Git Product home page Git Product logo

Comments (10)

musabgultekin avatar musabgultekin commented on May 21, 2024

Hi William. Thanks for reporting that! Once upon a time, I was working on a simple queue system. Based on chan.
Here is the branch: https://github.com/geziyor/geziyor/tree/queue

The change is basically like this: d4d9c07

Can you test with that branch with your scraper and give a feedback about it?. So that we can merge this to the master. Cause Ive used that approach a couple time, but I was just unsure about it.

from geziyor.

musabgultekin avatar musabgultekin commented on May 21, 2024

But max in memory request queue size is hardcoded rn: 1,000,000. We can make it configurable though. Or something dynamic as default, based on the RAM, like Max queue size= (Ram in MB * 10) etc. And then configurable setting.

from geziyor.

williamjulianvicary avatar williamjulianvicary commented on May 21, 2024

The queue size could be a problem for larger websites as it'll deadlock (I tested with lower number) once it fills up.
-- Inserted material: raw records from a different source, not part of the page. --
/-- UnsupportedOpcodeFaults, second clause: such a fault after a state without one. -/
theorem witness_UnsupportedOpcodeFaults_only :
    (coreAt 253).fault = none ∧
      (after [0xC0] (coreAt 253)).fault = some ⟨.unsupportedOperation, 2, 253, some 0xC0, .opcode 0xC0⟩ := by decide

/-- CountThreeFetchesTwoBytes: one state for each case, where they meet; both ends of the bytes. -/
theorem witness_CountThreeFetchesTwoBytes :
    (coreAt 253).run = .running ∧ 0xC0 ≤ (((coreAt 253).setMem 253 0xC0).mem.get 253).toNat ∧ (coreAt 253).pc ≤ 253 ∧
      0xC0 ≤ (((coreAt 254).setMem 254 0xFF).mem.get 254).toNat ∧ 253 < (coreAt 254).pc ∧ (coreAt 254).pc < 256 ∧
      0xC0 ≤ (0xC0 : Byte).toNat ∧ 0xC0 ≤ (0xFF : Byte).toNat := by decide

/-- FaultEntryChangesNothingElse: a fault with an opcode byte and one without. -/
theorem witness_FaultEntryChangesNothingElse :
    (core 0 0 0).fault = none ∧ (after [0x00] (core 0 0 0)).fault ≠ none ∧ (coreAt 256).fault = none ∧
      (after [] (coreAt 256)).fault ≠ none := by decide

/-- RunEndsByHltOrFault: a Running core without a fault, before HLT and before a fault. -/
theorem witness_RunEndsByHltOrFault :
    (core 0 0 0).run = .running ∧ (core 0 0 0).fault = none ∧ ((core 0 0 0).setMem 0 0x01).mem.get 0 = Config.opc .hlt ∧
      (after [0x01] (core 0 0 0)).run = .halted ∧ (after [0x00] (core 0 0 0)).fault ≠ none ∧ State.reset.run = .halted := by
  decide

/-- BadRegisterOperandFaultsFirst: the first operand, the second, and both bad. -/
theorem witness_BadRegisterOperandFaultsFirst :
    (Instr.add 8 9).regOperands.find? (fun o => decide (8 ≤ o.toNat)) = some 8 ∧
      (Instr.add 7 9).regOperands.find? (fun o => decide (8 ≤ o.toNat)) = some 9 ∧
      (Instr.ldi 255 9).regOperands.find? (fun o => decide (8 ≤ o.toNat)) = some 255 := by decide

/-- EveryInstructionCompletes, FaultsExactlyWhereIncomplete: each of the three own checks passed, and one without. -/
theorem witness_EveryInstructionCompletes :
    Completes .hlt (core 0 0 0) ∧ Completes (.add 0 1) (core 1 2 0) ∧ Completes (.push 0) (core 0 0 1) ∧
      Completes (.pop 0) (core 0 0 0xF3) ∧ Completes (.div 0 1) (core 1 2 0) ∧ Completes (.mod 0 1) (core 1 2 0) := by
  refine ⟨⟨by decide, trivial⟩, ⟨by decide, trivial⟩, ⟨by decide, show (core 0 0 1).reg 7 ≠ 0 by decide⟩,
    ⟨by decide, show ((core 0 0 0xF3).reg 7).toNat < 0xF4 by decide⟩,
    ⟨by decide, show ∀ r : Fin 8, r.val = (1 : Byte).toNat → (core 1 2 0).reg r ≠ 0 by decide⟩,
    ⟨by decide, show ∀ r : Fin 8, r.val = (1 : Byte).toNat → (core 1 2 0).reg r ≠ 0 by decide⟩⟩

/-- FaultsExactlyWhereIncomplete: no fault yet, and a next state where the instruction completes and where it faults. -/
theorem witness_FaultsExactlyWhereIncomplete :
    (core 1 2 0).fault = none ∧ (∃ t, exec (.div 0 1) (core 1 2 0) = .next t ∧ t.fault = none) ∧
      ∃ t, exec (.div 0 1) (core 1 0 0) = .next t ∧ t.fault ≠ none :=
  ⟨rfl, ⟨_, rfl, by decide⟩, ⟨_, rfl, by decide⟩⟩

/-- FlagsWrittenByCmpOnlyAndUnread, MemoryTouchedByStackOnly, OutputWrittenByPrnOnlyAndUnread: an instruction of each kind
with its next state; ADD is none of CMP, PUSH and POP. -/
theorem witness_WholeMachineFrames :
    (∀ a b : Byte, Instr.add 0 1 ≠ .cmp a b) ∧ (∀ r : Byte, Instr.add 0 1 ≠ .push r) ∧ (∀ r : Byte, Instr.add 0 1 ≠ .pop r) ∧
      (∃ t, exec (.add 0 1) (core 1 2 3) = .next t) ∧ (∃ t, exec (.push 0) (core 1 2 3) = .next t ∧ t.mem.get 2 = 1) ∧
      pushAddress (core 1 2 3) = 2 ∧ ∃ t, exec (.prn 0) (core 1 2 3) = .next t ∧ t.out = [1] :=
  ⟨by simp, by simp, by simp, ⟨_, rfl⟩, ⟨_, rfl, by decide⟩, by decide, ⟨_, rfl, by decide⟩⟩

/-- RegistersWrittenByDestinationOnly: a register beside the destination, and register 7 beside an ADD. -/
theorem witness_RegistersWrittenByDestinationOnly :
    (∃ t, exec (.add 0 1) (core 1 2 3) = .next t) ∧ (Instr.add 0 1).dest? ≠ some (regByte 1) ∧
      (Instr.add 0 1).dest? ≠ some (regByte 7) ∧ (∀ o : Byte, Instr.add 0 1 ≠ .push o) ∧ ∀ o : Byte, Instr.add 0 1 ≠ .pop o :=
  ⟨⟨_, rfl⟩, by decide, by decide, by simp, by simp⟩

/-- ImAndIsAreInert, first clause: an ADD that names register 5 as its source only. -/
theorem witness_ImAndIsAreInert_source :
    (∀ i, fetchInstr ((core 1 2 3).placeBytes 0 [0xA0, 0, 5]) = .ok i → i.dest? ≠ some (regByte 5)) ∧
    ∃ t, step ((core 1 2 3).placeBytes 0 [0xA0, 0, 5]) = .next t := by
  refine ⟨fun i h => ?_, _, rfl⟩
  have : fetchInstr ((core 1 2 3).placeBytes 0 [0xA0, 0, 5]) = .ok (.add 0 5) := rfl
  cases this.symm.trans h
  decide

/-- ImAndIsAreInert, both clauses: an ADD of registers 0 and 1, beside registers 5 and 6. -/
theorem witness_ImAndIsAreInert :
    (∀ i, fetchInstr ((core 1 2 3).placeBytes 0 [0xA0, 0, 1]) = .ok i →
      regByte 5 ∉ i.regOperands ∧ regByte 6 ∉ i.regOperands ∧ i.dest? ≠ some (regByte 6)) ∧
    ∃ t, step ((core 1 2 3).placeBytes 0 [0xA0, 0, 1]) = .next t := by
  refine ⟨fun i h => ?_, _, rfl⟩
  have : fetchInstr ((core 1 2 3).placeBytes 0 [0xA0, 0, 1]) = .ok (.add 0 1) := rfl
  cases this.symm.trans h
  decide

/-- LdiLoadsImmediate, PrnEmitsRegister: the clauses about the operand fetch, at each of their addresses. -/
theorem witness_OperandFetch :
    (coreAt 254).run = .running ∧ ((coreAt 254).setMem 254 0x82).mem.get 254 = 0x82 ∧ (coreAt 254).pc = 254 ∧
      ((coreAt 255).setMem 255 0x82).mem.get 255 = 0x82 ∧ ((coreAt 255).setMem 255 0x47).mem.get 255 = 0x47 ∧
      (coreAt 255).pc = 255 := by decide

/-- PushStoresBelowStackPointer, PushOverflowFaults: both ends of the range that has room, and 0. -/
theorem witness_Push :
    (core 9 0 1).mem.wf ∧ (core 9 0 1).reg 7 ≠ 0 ∧ (core 9 0 0xFF).reg 7 ≠ 0 ∧ (core 9 0 0).reg 7 = 0 := by decide

/-- PopLoadsTopOfStack, PopUnderflowFaults: where the two meet, and both ends. -/
theorem witness_Pop :
    ((core 0 0 0xF3).reg 7).toNat < 0xF4 ∧ ((core 0 0 0).reg 7).toNat < 0xF4 ∧ 0xF4 ≤ ((core 0 0 0xF4).reg 7).toNat ∧
      0xF4 ≤ ((core 0 0 0xFF).reg 7).toNat := by decide

/-- DivTruncatesOrFaults, ModIsRemainderOrFaults, DivisionLaw: a divisor of 1, of 255, and of 0. -/
theorem witness_Division :
    (core 7 1 0).reg 1 ≠ 0 ∧ (core 7 255 0).reg 1 ≠ 0 ∧ (core 7 0 0).reg 1 = 0 := by decide

/-- The clause BadRegisterFaults of every statement about an instruction with register operands: 8 and 255, first and
second operand. -/
theorem witness_BadRegisterFaults :
    ¬ WellFormed (.inc 8) ∧ ¬ WellFormed (.ldi 255 0) ∧ ¬ WellFormed (.add 8 0) ∧ ¬ WellFormed (.add 0 8) ∧
      ¬ WellFormed (.div 0 255) := by decide

/-- ShlShiftsByWholeCount, ShrShiftsByWholeCount: the clause about counts of 8 and more, at both ends. -/
theorem witness_Shift : 8 ≤ ((core 1 8 0).reg 1).toNat ∧ 8 ≤ ((core 1 255 0).reg 1).toNat := by decide

/-- PushThenPopRestores, PushThenPopCopies: both ends of the range. -/
theorem witness_PushThenPop :
    (core 9 0 1).mem.wf ∧ 1 ≤ ((core 9 0 1).reg 7).toNat ∧ ((core 9 0 1).reg 7).toNat ≤ 0xF4 ∧
      1 ≤ ((core 9 0 0xF4).reg 7).toNat ∧ ((core 9 0 0xF4).reg 7).toNat ≤ 0xF4 ∧ (0 : Fin 8) ≠ 7 ∧ (1 : Fin 8) ≠ 7 := by
  decide

/-- StackPointerStaysInRange: a PUSH at the top of the range, a POP at its foot, an ADD that names another register. -/
theorem witness_StackPointerStaysInRange :
    ¬ NamesSpAsDest (.push 0) ∧ ¬ NamesSpAsDest (.pop 0) ∧ ¬ NamesSpAsDest (.add 0 7) ∧
      StackInRange (core 0 0 0xF4) ∧ StackInRange (core 0 0 0) ∧
      (after [0x45, 0] (core 0 0 0xF4)).reg 7 = 0xF3 ∧ (after [0x46, 0] (core 0 0 0)).reg 7 = 1 ∧
      (∀ o : Byte, Instr.add 0 7 ≠ .push o) ∧ ∀ o : Byte, Instr.add 0 7 ≠ .pop o :=
  ⟨by simp [NamesSpAsDest, Instr.dest?], by simp [NamesSpAsDest, Instr.dest?], by simp [NamesSpAsDest, Instr.dest?],
    show ((core 0 0 0xF4).reg 7).toNat ≤ 0xF4 by decide, show ((core 0 0 0).reg 7).toNat ≤ 0xF4 by decide, by decide,
    by decide, by simp, by simp⟩

/-- PushedByteIsFetched: P4's push of a HLT byte at address 10, then a fetch from there. -/
theorem witness_PushedByteIsFetched :
    (core 1 0 0x0B).mem.wf ∧ (core 1 0 0x0B).reg 7 ≠ 0 ∧ pushAddress (core 1 0 0x0B) = 10 ∧
      ∃ t, exec (.push (regByte 0)) (core 1 0 0x0B) = .next t ∧ (t.setPc 10).mem = t.mem ∧ t.mem.get 10 = 0x01 :=
  ⟨by decide, by decide, by decide, _, rfl, rfl, by decide⟩

end Sys2Proof.Tests
end

section
/-! Proofs of `spec/00_scope.md`: R9, how a run ends. What an instruction and a step do to `run` and `fault`, said once. -/
namespace Sys2Proof.Machine

/-- HLT's byte is the opcode byte of HLT alone. -/
theorem opcode_eq_hlt_iff {i : Instr} : i.opcode = Config.opc .hlt ↔ i = .hlt := by
  cases i <;> simp [Instr.opcode, Instr.mnemonic, Config.opc]

/-- No handler's effect touches the fault record. -/
theorem Effect.fault_eq {i : Instr} {s s' : State} (h : Effect i s s') : s'.fault = s.fault := by
  cases h <;> rfl

/-- HLT's effect is the only one that touches `run` (`10_state.md` R18). -/
theorem Effect.run_eq {i : Instr} {s s' : State} (h : Effect i s s') :
    s'.run = if i = .hlt then .halted else s.run := by
  cases h with
  | writes a v hd hc =>
    have hi : i ≠ .hlt := by rintro rfl; cases hd
    rw [if_neg hi]; rfl
  | _ => subst_vars; rfl

/-- HLT raises nothing. -/
theorem Raises.ne_hlt {i : Instr} {s : State} {c : Cause} (h : Raises i s c) : i ≠ .hlt := by
  rintro rfl
  exact not_completes_of_raises h ⟨by simp [WellFormed, Instr.regOperands, Instr.operands], trivial⟩

/-- What executing an instruction does to `run` and the fault record: it completes, and only HLT halts; or an
instruction other than HLT faults, which sets the record and halts. -/
theorem exec_run_fault {i : Instr} {s t : State} (h : exec i s = .next t) :
    (t.fault = s.fault ∧ t.run = if i = .hlt then .halted else s.run) ∨
      (i ≠ .hlt ∧ t.fault ≠ none ∧ t.run = .halted) := by
  rcases exec_ends i s with ⟨s', he, hx⟩ | ⟨c, hc, hx⟩ <;> obtain rfl := Host.Outcome.next.inj (h.symm.trans hx)
  · rw [advance_opcode]
    exact .inl ⟨he.fault_eq, he.run_eq⟩
  · exact .inr ⟨hc.ne_hlt, by simp, rfl⟩

/-- The next step of `s` finds HLT's byte at `pc`. -/
def AtHlt (s : State) : Prop := s.pc < 256 ∧ s.mem.get s.pc = Config.opc .hlt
Could we perhaps add a select for that and default to dumping any additional queued items > 1,000,000?

I've tested the branch, and memory usage is FAR FAR better, but I've made a couple of tweaks in this PR which increase performance more, in short:

  • RequestMiddleware is run before the g.do method is called - this avoids queuing up something unnecessarily and...
  • Importantly it stops the rate limiter from being invoked (and blocking) for requests that are going to be cancelled!

The next optimisation step would be to reduce the weight of each queue item, I can only assume that the client.Request is fairly heavy hence even though the changes are adding some (clear) optimisations, there is room to improve. Although that change is much deeper, I think what this branch brings is already a significant improvement.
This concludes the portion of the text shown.